MIME (Multipurpose Internet Mail Extensions)

MIME, the Multipurpose Internet Mail Extensions, is the standard that gave email the ability to carry more than flat seven-bit ASCII text. It was introduced in RFC 1341, “MIME (Multipurpose Internet Mail Extensions): Mechanisms for Specifying and Describing the Format of Internet Message Bodies,” written by Nathaniel Borenstein of Bellcore and Ned Freed of Innosoft and published in June 1992. The document set out to fix concrete limitations of the older RFC 822 message format, which left the message body as flat ASCII text and could not properly represent images, audio, video, binary files, or the richer character sets needed by languages beyond US English.

MIME solves this without changing the underlying mail transport at all. SMTP still moves the same kind of message envelope it always did; MIME works entirely at the message-format layer by adding a small set of header fields that describe and structure the content. The key fields introduced by RFC 1341 are MIME-Version, which marks a message as conforming to the standard; Content-Type, which labels each body part with a type and subtype such as text/plain, image/jpeg, or application/octet-stream; and Content-Transfer-Encoding, which specifies how binary or eight-bit data has been encoded into a form that survives transport over channels that assume seven-bit text.

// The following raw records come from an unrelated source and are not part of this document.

/-- The region of a block that is placed reads zero (R235). -/
def State.clearRegion (s : State) (x : Block) : State :=
  if x.tile then
    let gs := if x.span then (List.range 4).map fun i => x.unit / 4 * 4 + i else [x.unit]
    -- the bytes that change, bank group by bank group: a multiply that still reads one of them ends (R354)
    let s := gs.foldl (fun s g => (List.range 4).foldl (fun s b =>
      if x.spBase < (b + 1) * 1572864 && b * 1572864 < x.spBase + x.spSize then
        s.bankWrite g (b * 1572864) ((s.gscratch.filter fun e =>
          e.1 / 8388608 == g && x.spBase ≤ e.1 % 8388608 && e.1 % 8388608 < x.spBase + x.spSize && e.1 % 8388608 / 1572864 == b).map fun e =>
            (.group g (e.1 % 8388608), 0))
      else s) s) s
    let s := { s with regErr := s.regErr.filter fun e => match e with
      | .group g n => !(gs.contains g && x.spBase ≤ 64 * n && 64 * n < x.spBase + x.spSize)
      | _ => true }
    { s with gscratch := s.gscratch.filter fun e => !(gs.contains (e.1 / 8388608) && x.spBase ≤ e.1 % 8388608 && e.1 % 8388608 < x.spBase + x.spSize) }
  else
    let s := { s with regErr := s.regErr.filter fun e => match e with
      | .core u n => !(u == x.unit && x.spBase ≤ 4 * n && 4 * n < x.spBase + x.spSize)
      | _ => true }
    { s with scratch := s.scratch.filter fun e => !(e.1 / 262144 = x.unit && x.spBase ≤ e.1 % 262144 && e.1 % 262144 < x.spBase + x.spSize) }

/-- The semaphores of a core at value 0 and ceiling 255 (R456). A word of a stream that drains after its block keeps its place among the takes. -/
def State.resetSems (s : State) (u : Nat) : State :=
  (List.range 16).foldl (fun s n => s.setSem (semKey u n) { freshSem with takes := (s.sem (semKey u n)).takes }) s

/-- A SIMT core that holds no resident block. -/
def State.emptyCore (s : State) (u : Nat) : Bool := !s.blocks.any fun e => match e.2 with
  | some b => !b.tile && b.unit == u && (b.phase == .resident || b.phase == .saving)
  | none => false

/-- Puts the threads of block b, at ordinal ord with indices idx, into their slots. -/
def State.startBlock (s : State) (card b : Nat) (j : Job) (r : Room) (ord : Nat) (idx : List W64) (relaunches : Nat) : State :=
  let n := j.nest
  let (s, d) := match s.rawDesc j.vi j.ctx with
    | (s, .ok d) => (s, d)
    | (s, _) => (s, { priv := false, rwalk := false, root := 0, htab := 0, xvec := 0, saveBase := 0, slots := 0, splBase := 0, splCount := 0,
                      splNext := 0 })
  let put (s : State) (t : Nat) (kind : TKind) (w : Nat) (pc : Addr) : State :=
    -- what was performed before the release is visible to it (R359)
    s.setThread t { startOf j d b kind w (t % 64 / 16) pc idx ord r s.time.toNat with acq := acqNow s.clock }
  let s := if j.tile then r.slots.foldl (fun s t => s.resetSems (coreOf t)) s else if s.emptyCore r.unit then s.resetSems r.unit else s
  let s := (r.slots.zip (List.range r.slots.length)).foldl (fun s e =>
    if j.tile then put (put s e.1 .as e.2 n.entry) (e.1 + 1) .xs e.2 n.xentry else put s e.1 .simt e.2 n.entry) s
  let x : Block :=
    { card := card, vi := j.vi, ctx := j.ctx, tile := j.tile, unit := r.unit, ord := ord, idx := idx, phase := .resident, thr := r.slots,
      spawned := [], spawnCount := 0, nv := n.nv, k := [], sheaves := n.sheaves.map fun e => { members := e.1, xb := e.2, h := [] },
      spBase := r.spBase, spSize := n.sp, cont := j.cont, idem := j.idem, sbuf := [], committed := false, bars := [], cbar := n.cbar,
      jbar := j.jbar, accBase := r.accBase, accRows := n.accRows, span := n.span, relaunches := relaunches, placedAt := s.clock, slot := none,
      savedSpawn := [], prey := none }
  (((s.setBlock b x).clearRegion x).joinBars b true).giveNotices card b

/-- The walker's next iteration becomes a block. -/
def State.placeIteration (s : State) (card : Nat) (j : Job) (r : Room) : State :=
  match j.iteration with
  | none => s
  | some (pos, idx) =>
    let b := s.nextBlock
    let j' := { j with step := pos + 1, next := j.next + 1 }
    let s := ({ s with nextBlock := b + 1 } : State).mapJob card fun _ => { j' with walked := j'.iteration.isNone }
    s.startBlock card b j r j.next idx 0

/-! ## Pre-emption (R366, R373) -/

/-- The state as it would be without some blocks, for a question of room. -/
def State.without (s : State) (bs : List Nat) : State :=
  { s with threads := s.threads.filter (fun e => match e.2 with | some th => !bs.contains th.block | none => true)
           blocks := s.blocks.filter fun e => !bs.contains e.1
           subs := s.subs.filter fun e => match e.2 with | some x => !bs.contains x.block | none => false }

/-- Victims of lower levels in order: the lowest-ranked first, ties going to the latest placed. -/
def State.victims (s : State) (tile : Bool) (level : Nat) : List (Nat × Block) :=
  let l := s.blocks.filterMap fun e => match e.2 with
    | some b =>
      if b.tile == tile && b.phase == .resident then
        match s.job? b.card with
        | some j => if level < j.level then some (e.1, b, j) else none
        | none => none
      else none
    | none => none
  let before (a b : Nat × Block × Job) : Bool :=
    if a.2.1.card = b.2.1.card then b.2.1.placedAt ≤ a.2.1.placedAt else ranksBefore (b.2.1.card, b.2.2) (a.2.1.card, a.2.2)
  (sortBy before l).map fun e => (e.1, e.2.1)

/-- Slots of a context that no block has claimed. -/
def State.freeSlots (s : State) (vi ctx : Nat) (d : Desc) : List Nat :=
  (List.range d.slots).filter fun n => !s.blocks.any fun e => match e.2 with
    | some b => b.vi == vi && b.ctx == ctx && b.slot == some n
    | none => false

/-- Claims a save slot for a victim. -/
def State.claim (s : State) (b : Nat) (x : Block) (prey : Nat) : Option State :=
  match s.rawDesc x.vi x.ctx with
  | (s, .ok d) =>
    match s.freeSlots x.vi x.ctx d with
    | n :: _ => some (s.setBlock b { x with phase := .saving, slot := some n, slotBase := d.saveBase, prey := some prey })
    | [] => none
  | _ => none

/-- Claims victims on one unit until the waiting block would fit there. -/
def State.claimUntil (s : State) (a : Ask) (u prey : Nat) : List (Nat × Block) → List Nat → Option State
  | [], _ => none
  | (b, x) :: rest, taken =>
    match s.claim b x prey with
    | none => s.claimUntil a u prey rest taken
    | some s' =>
      let taken := b :: taken
      if ((s'.without taken).fitOn a u).isSome then some s' else s'.claimUntil a u prey rest taken

/-- Units that victims lie on, in the victims' order; a span's room is its whole course. -/
def unitsInOrder (a : Ask) (vs : List (Nat × Block)) : List Nat := (vs.map fun e => if a.span then e.2.unit / 4 * 4 else e.2.unit).eraseDups

/-- Pre-empts for the highest-ranked job whose next block fits nowhere. -/
def State.preempt (s : State) (tile : Bool) : Option State :=
  match (s.ready tile).find? fun e => (s.fit (s.askOf e.1 e.2)).isNone with
  | none => none
  | some (card, j) =>
    if s.blocks.any fun e => match e.2 with | some b => b.phase == .saving && b.prey == some card | none => false then none
    else
      let a := s.askOf card j
      let vs := s.victims tile j.level
      (unitsInOrder a vs).findSome? fun u =>
        if !(s.unitsOf a).contains u || a.leaves u then none
        else s.claimUntil a u card (vs.filter fun e => if a.span then e.2.unit / 4 == u / 4 else e.2.unit == u) []

/-- One evaluation of placement: the next block that has room, unless that is one to restore; else a pre-emption. -/
def execBlockPlacement (tile : Bool) (s : State) : Out :=
  match s.nextPlaced tile with
  | some (card, j, r) =>
    match s.nextBlock_ card with
    | none => .next (s.placeIteration card j r)
    | some (b, x) => if x.phase = .relaunch then .next (s.startBlock card b j r x.ord x.idx (x.relaunches + 1)) else .refused .notEnabled
  | none =>
    match s.preempt tile with
    | some s => .next s
    | none => .refused .notEnabled

end Sys2Proof.Machine
end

The most visible MIME innovation is the multipart message. A Content-Type of multipart lets a single message contain several distinct body parts separated by a boundary marker, so an email can hold a text note alongside one or more attachments, or offer the same content in alternative forms such as plain text and formatted text. This multipart structure is what users experience as email attachments, and it is the mechanism behind nearly every file ever mailed.

To carry binary data safely through systems built for ASCII, MIME standardized encodings such as base64, which represents arbitrary bytes using a limited alphabet of printable characters, and quoted-printable, which keeps mostly-text content readable while escaping the occasional non-ASCII byte. These encodings let a recipient reconstruct the exact original bytes even after the message has passed through gateways that would otherwise mangle them.

MIME was refined and split into a family of documents, with RFC 2045 and its companions later replacing RFC 1341 as the core specifications, but the design was stable enough that its central concept spread far beyond email. The Content-Type header and the registry of MIME types it relies on were adopted by HTTP to label the documents and media that web servers send to browsers. As a result, every time a browser correctly displays an image, a stylesheet, or a video, it is relying on the same media-type vocabulary that Borenstein and Freed created to fix email in 1992.